* **WORK REQUEST**:
Tell how many lines in the data below contain "dsFault", using one number as the whole reply.

* **DATASET EXCERPTS**:
/-- Bring-up (14:R358, R362, R368 to R370): power good reads the latch bank, starts bring-up with the firmware that boots
and notes a last transition without its commit row; a phase ends with the next one, with FAULT when the house die has
failed, or waiting for a wipe when a transition is to be resolved; in B3 a seat 0 in service makes the device
REHEARSAL. A die whose seventeen cores all pass (14:R375, R376): the sixteen lowest serve its two seats, which are in
service when their other parts have passed, the highest stays out of use as the spare, and none is retired. Thermal
action (15:R387; 12:R293, R296): an emergency is entered once, with its event and every open box's count and time; a
trip closes the boxes and leaves the device in FAULT. -/
def Obligations.BringUpAndThermalResults : Prop :=
  (∀ (s : State) (r : PhaseReport),
     (let v := s.updDev (fun d => { d with rowSeen := d.rowFaults })
      s.dev.on = false →
       ((∀ k, k < 3 → v.row (intentRow k) ≠ 0 → v.row (commitRow k) ≠ 0) →
         exec .powerGood s = .next ({ v with ms := 0, dev := { v.dev with on := true, trans := none, resolved := false } }.boot)) ∧
       ∀ k, k < 3 → v.row (intentRow k) ≠ 0 → v.row (commitRow k) = 0 → (∀ j, k < j → j < 3 → v.row (intentRow j) = 0) →
         let w := (v.row (intentRow k)).toNat
         exec .powerGood s = .next ({ v with ms := 0, dev := { v.dev with
           on := true, trans := some ⟨k, w / 256 % 256, w / 65536 % 256, none⟩, resolved := true } }.boot)) ∧
     (s.dev.on = false ∨ s.dev.dstate = dsFault → exec (.bringupPhaseEnd r) s = .next s) ∧
     (s.dev.on = true → s.dev.dstate ≠ dsFault →
       let t := { s with ms := r.ms }
       (r.houseOk = false → s.dev.phase = 0 ∨ s.dev.phase = 1 ∨ (s.dev.phase = 2 ∧ s.dev.waitWipe = false) →
         exec (.bringupPhaseEnd r) s = .next t.fault) ∧
       (r.houseOk = true → s.dev.phase = 0 → exec (.bringupPhaseEnd r) s
         = .next (if s.dev.active = 2 then t else { t with dev := { s.dev with phase := 1 } })) ∧
       (r.houseOk = true → s.dev.phase = 1 →
         let u := ((t.updDev (fun d => { d with nvsLoaded := true, eth := [0, 1, 2].foldl (fun e p =>
           Tab.upd {} e p (fun x => { x with cak := Tab.has d.caks p })) d.eth })).nvsGroup [(1, s.nvs 1 + 1)]).1
         exec (.bringupPhaseEnd r) s = .next { u with dev := { u.dev with phase := 2 } }) ∧
       (r.houseOk = true → s.dev.phase = 2 → s.dev.waitWipe = false →
         let key := s.lcs = 1 ∨ s.lcs = 2
         exec (.bringupPhaseEnd r) s = .next { t with dev := { s.dev with
           keyReady := decide key, mek := if key then some (s.dev.kids + 1) else none, kids := s.dev.kids + 1,
           waitWipe := s.dev.trans.isSome, phase := if s.dev.trans.isSome then 2 else 3 } }) ∧
       (s.dev.phase = 2 → s.dev.waitWipe = true → exec (.bringupPhaseEnd r) s = .next t) ∧
       (s.dev.phase = 3 → let u := t.mapDie r 0 [0]
         exec (.bringupPhaseEnd r) s = .next { (if (u.seat 0).inService then u.setDstate dsRehearsal r.ms else u) with
           dev := { (if (u.seat 0).inService then u.setDstate dsRehearsal r.ms else u).dev with phase := 4 } }) ∧
       (s.dev.phase = 4 → r.badWires = [] → r.remaps = [] →
         let u := ((List.range 8).foldl (fun (s : State) d => s.mapDie r d [2 * d, 2 * d + 1]) { t with dev := { t.dev with
           halfSpokes := (List.range 8).filter (fun k => t.wiresOver k == 1) } }).countSpares
         let v := (List.range 8).foldl (fun (v : State) d => v.tellSpares (v.dieSpares d - t.dieSpares d) (2 * d)
           (fun b => (v.seat (2 * d)).owner = some b)) u
         let w := v.tellSpares (Tab.get 0 v.dev.spUsed 2 - Tab.get 0 t.dev.spUsed 2) 0xFF (fun _ => false)
         exec (.bringupPhaseEnd r) s = .next { w with dev := { w.dev with phase := 5 } }) ∧
       (s.dev.phase = 5 → exec (.bringupPhaseEnd r) s = .next (t.endB5 r)))) ∧
  (∀ (s : State) (r : PhaseReport) (d : Nat), d < 8 → s.retiredCores d = 0 → s.wiresOver d = 0 →
     (r.goodCores.getD d 0).toNat = 2 ^ 17 - 1 → r.goodSeats.getLsbD (2 * d) = true → r.goodSeats.getLsbD (2 * d + 1) = true →
     let t := s.mapDie r d [2 * d, 2 * d + 1]
     Tab.get 0 t.dev.coreMap d = 2 ^ 16 ∧ (t.seat (2 * d)).inService = true ∧ (t.seat (2 * d + 1)).inService = true ∧
       t.retiredCores d = 0) ∧
  (∀ (s : State) (ms : Nat), s.dev.on = true →
     (s.dev.therm = true → exec (.thermalEmergencyStart ms) s = .next s) ∧
     (s.dev.therm = false → ∃ t, exec (.thermalEmergencyStart ms) s = .next t ∧ t.dev.therm = true ∧
       ∀ b, b < 16 → t.box b = (if (s.box b).st = 0 then s.box b else { s.box b with
         thermCount := satAdd 16 (s.box b).thermCount 1,
         thermLast := some (min (ms - (s.box b).openedAt) (2 ^ 32 - 2)) })) ∧
     (s.dev.tripped = false → exec .thermalTrip s = .next (({ s with dev := { s.dev with tripped := true } }.forBoxes
       (fun s b => if (s.box b).st = 1 ∨ (s.box b).st = 2 ∨ (s.box b).st = 3 then s.beginClose b none else s)).fault)) ∧
     (s.dev.tripped = true → exec .thermalTrip s = .next s))

/-- Parts that fail at run time (14:R375; 03:R62): a core is retired, and one in use takes its seat out of service; an
array line is remapped to a good one, with its event, and one that is out of use already is only noted; a phase or a
sensor is spared while a spare is left and takes its seat out of service, or the device to FAULT, after that; a block
is spared, flash becomes read-only when no spare block is left, and after that a block counts as lost; a line of
memory and a row of the latch bank show what has become of them when they are next read. A seat that goes out of
service (14:R377; 07:R182; 10:R247): it serves no box, its bit leaves the box's seats while the box keeps the seats of
its opening; no move of its queue is left, and none of another of the box's seats into it; the box's open tags that
have a target there are open no longer; and where no tag is open and nothing moves, the tiles whose live frame lay
there are LOST and every other tile keeps its state. The loss of the last seat takes the device to FAULT (14:R370). -/
def Obligations.PartFailureResults : Prop :=
  (∀ s : State, s.dev.on = true → ∀ (die : Fin 8) (phys : Fin 17) (rx : Bool) (rail : Fin 34) (pt : Fin 72)
       (core : Fin 128) (arr : Fin 2) (col : Bool) (line : Fin 130) (row : Fin 1056) (bits : BitVec 288) (tier : Fin 3) (frame : Nat)
       (outcome : LineOutcome),
     let d := die.val
     let c := phys.val
     ((s.retiredCores d).testBit c = true → exec (.partFail (.core die phys)) s = .next s) ∧
     (s.retiredCores d = 0 → (s.nvsGroup [(0x80 + d, BitVec.ofNat 32 (2 ^ c))]).2 = true →
       let map := Tab.get 0 s.dev.coreMap d
       let u := (s.nvsGroup [(0x80 + d, BitVec.ofNat 32 (2 ^ c))]).1.updDev (fun x =>
         { x with coreMap := Tab.set 0 x.coreMap d (setBitN map c true) })
       (map.testBit c = true → exec (.partFail (.core die phys)) s = .next u) ∧
       (map.testBit c = false → exec (.partFail (.core die phys)) s
         = .next (u.seatOut (2 * d + ((List.range 17).filter (fun i => !map.testBit i)).findIdx (· == c) / 8)))) ∧
     exec (.partFail (.spokeWire die rx)) s = .next (s.wireFail d rx) ∧
     (s.dev.flashRo = false → exec (.partFail (.flashBlock true)) s = .next
       (((s.spLose 5).updDev (fun x => { x with flashRo := true })).tellEvent 0x0101 0xFF (fun _ => true)).degrade) ∧
     (s.dev.flashRo = false → exec (.partFail (.flashBlock false)) s = .next ((s.spUse 5).tellEvent 0x0001 0xFF (fun _ => false))) ∧
     (s.dev.flashRo = true → ∀ gone, exec (.partFail (.flashBlock gone)) s = .next (s.spLose 5)) ∧
     exec (.partFail (.row row bits)) s = .next (s.updDev (fun x => { x with rowFaults := Tab.set 0 x.rowFaults row.val bits })) ∧
     (let key := frameKey tier.val frame
      exec (.partFail (.line tier frame outcome)) s = .next (s.setFrame key { s.frame key with upset := outcome })) ∧
     (let w := if arr = 0 then (s.core core.val).remap0 else (s.core core.val).remap1
      let a := (remapPair w col).1
      let b := (remapPair w col).2
      let t := s.updDev (fun x => { x with linesGone := (core.val, arr.val, col, line.val) :: x.linesGone })
      let put (p : W32) : State := t.setCore core.val
        (if arr = 0 then { s.core core.val with remap0 := p } else { s.core core.val with remap1 := p })
      (line.val = a ∨ line.val = b → exec (.partFail (.arrayLine core arr col line)) s = .next t) ∧
      (line.val ≠ a → line.val ≠ b → 0x80 ≤ b → (core.val, arr.val, col, b) ∉ s.dev.linesGone →
        exec (.partFail (.arrayLine core arr col line)) s = .next (((put (withPair w col a line.val)).spUse 2).tellEvent 0x0001 (core.val / 8)
          (fun q => decide ((s.seat (core.val / 8)).owner = some q))))) ∧
     (let t := { s with dev := { s.dev with railsGone := rail.val :: s.dev.railsGone } }
      let n := (s.dev.railsGone.filter (· == rail.val)).length
      exec (.partFail (.regulator rail)) s = .next (
       if n < 2 then (t.spUse 8).tellEvent 0x0001 ((railSeat rail.val).getD 0xFF) (fun b =>
         match railSeat rail.val with | some k => (t.seat k).owner = some b | none => false)
       else match railSeat rail.val with | some k => (t.spLose 8).seatOut k | none => (t.spLose 8).fault)) ∧
     (let t := { s with dev := { s.dev with sensorsGone := pt.val :: s.dev.sensorsGone } }
      (pt.val ∉ s.dev.sensorsGone → exec (.partFail (.sensor pt)) s = .next ((t.spUse 9).tellEvent 0x0001 ((pointSeat pt.val).getD 0xFF)
        (fun b => match pointSeat pt.val with | some k => (t.seat k).owner = some b | none => false))) ∧
      (pt.val ∈ s.dev.sensorsGone → exec (.partFail (.sensor pt)) s = .next (
       match pointSeat pt.val with | some k => (t.spLose 9).seatOut k | none => (t.spLose 9).fault)))) ∧
  (∀ (s : State) (b k tile : Nat), k < 16 → (s.seat k).inService = true → (s.seat k).owner = some b →
     (s.box b).st ≠ 3 ∨ (s.box b).launches = [] →
     (s.dev.phase = 15 → (∀ j < 16, j ≠ k → (s.seat j).inService = false) → (s.seatOut k).dev.dstate = dsFault) ∧
     (s.dev.phase ≠ 15 ∨ (∃ j < 16, j ≠ k ∧ (s.seat j).inService = true) →
     let x := s.box b
     let y := (s.seatOut k).box b
     let live (t : Tile) : Bool := decide (t.tier < 2) && seatOf t.tier t.frame == some k
     ((s.seatOut k).seat k).inService = false ∧ ((s.seatOut k).seat k).owner = none ∧ y.seats.getLsbD k = false ∧
       y.keySeats = x.keySeats ∧
       ((s.seatOut k).seat k).moves = [] ∧ ((s.seatOut k).seat k).moving = none ∧
       (∀ j < 16, ∀ m ∈ ((s.seatOut k).seat j).moves, ¬(m.box = b ∧ m.dtier < 2 ∧ m.dseat = k)) ∧
       (∀ tag u tier frame, (Tab.get {} x.tags tag).st = 1 → (Tab.get {} x.tags tag).covers u = true → Tab.has x.tiles u = true →
         s.readPlace b u = .at tier frame → seatOf tier frame = some k → (Tab.get {} y.tags tag).st ≠ 1) ∧
       ((∀ p ∈ x.tags, p.2.st ≠ 1) → (∀ j, (s.seat j).moving = none) → (x.tile tile).st ≠ 0 → x.wingDone (x.tile tile) = false →
         (y.tile tile).st = if live (x.tile tile) then tsLost else (x.tile tile).st)))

* **RESPONSE FOR THIS EXERCISE**:
3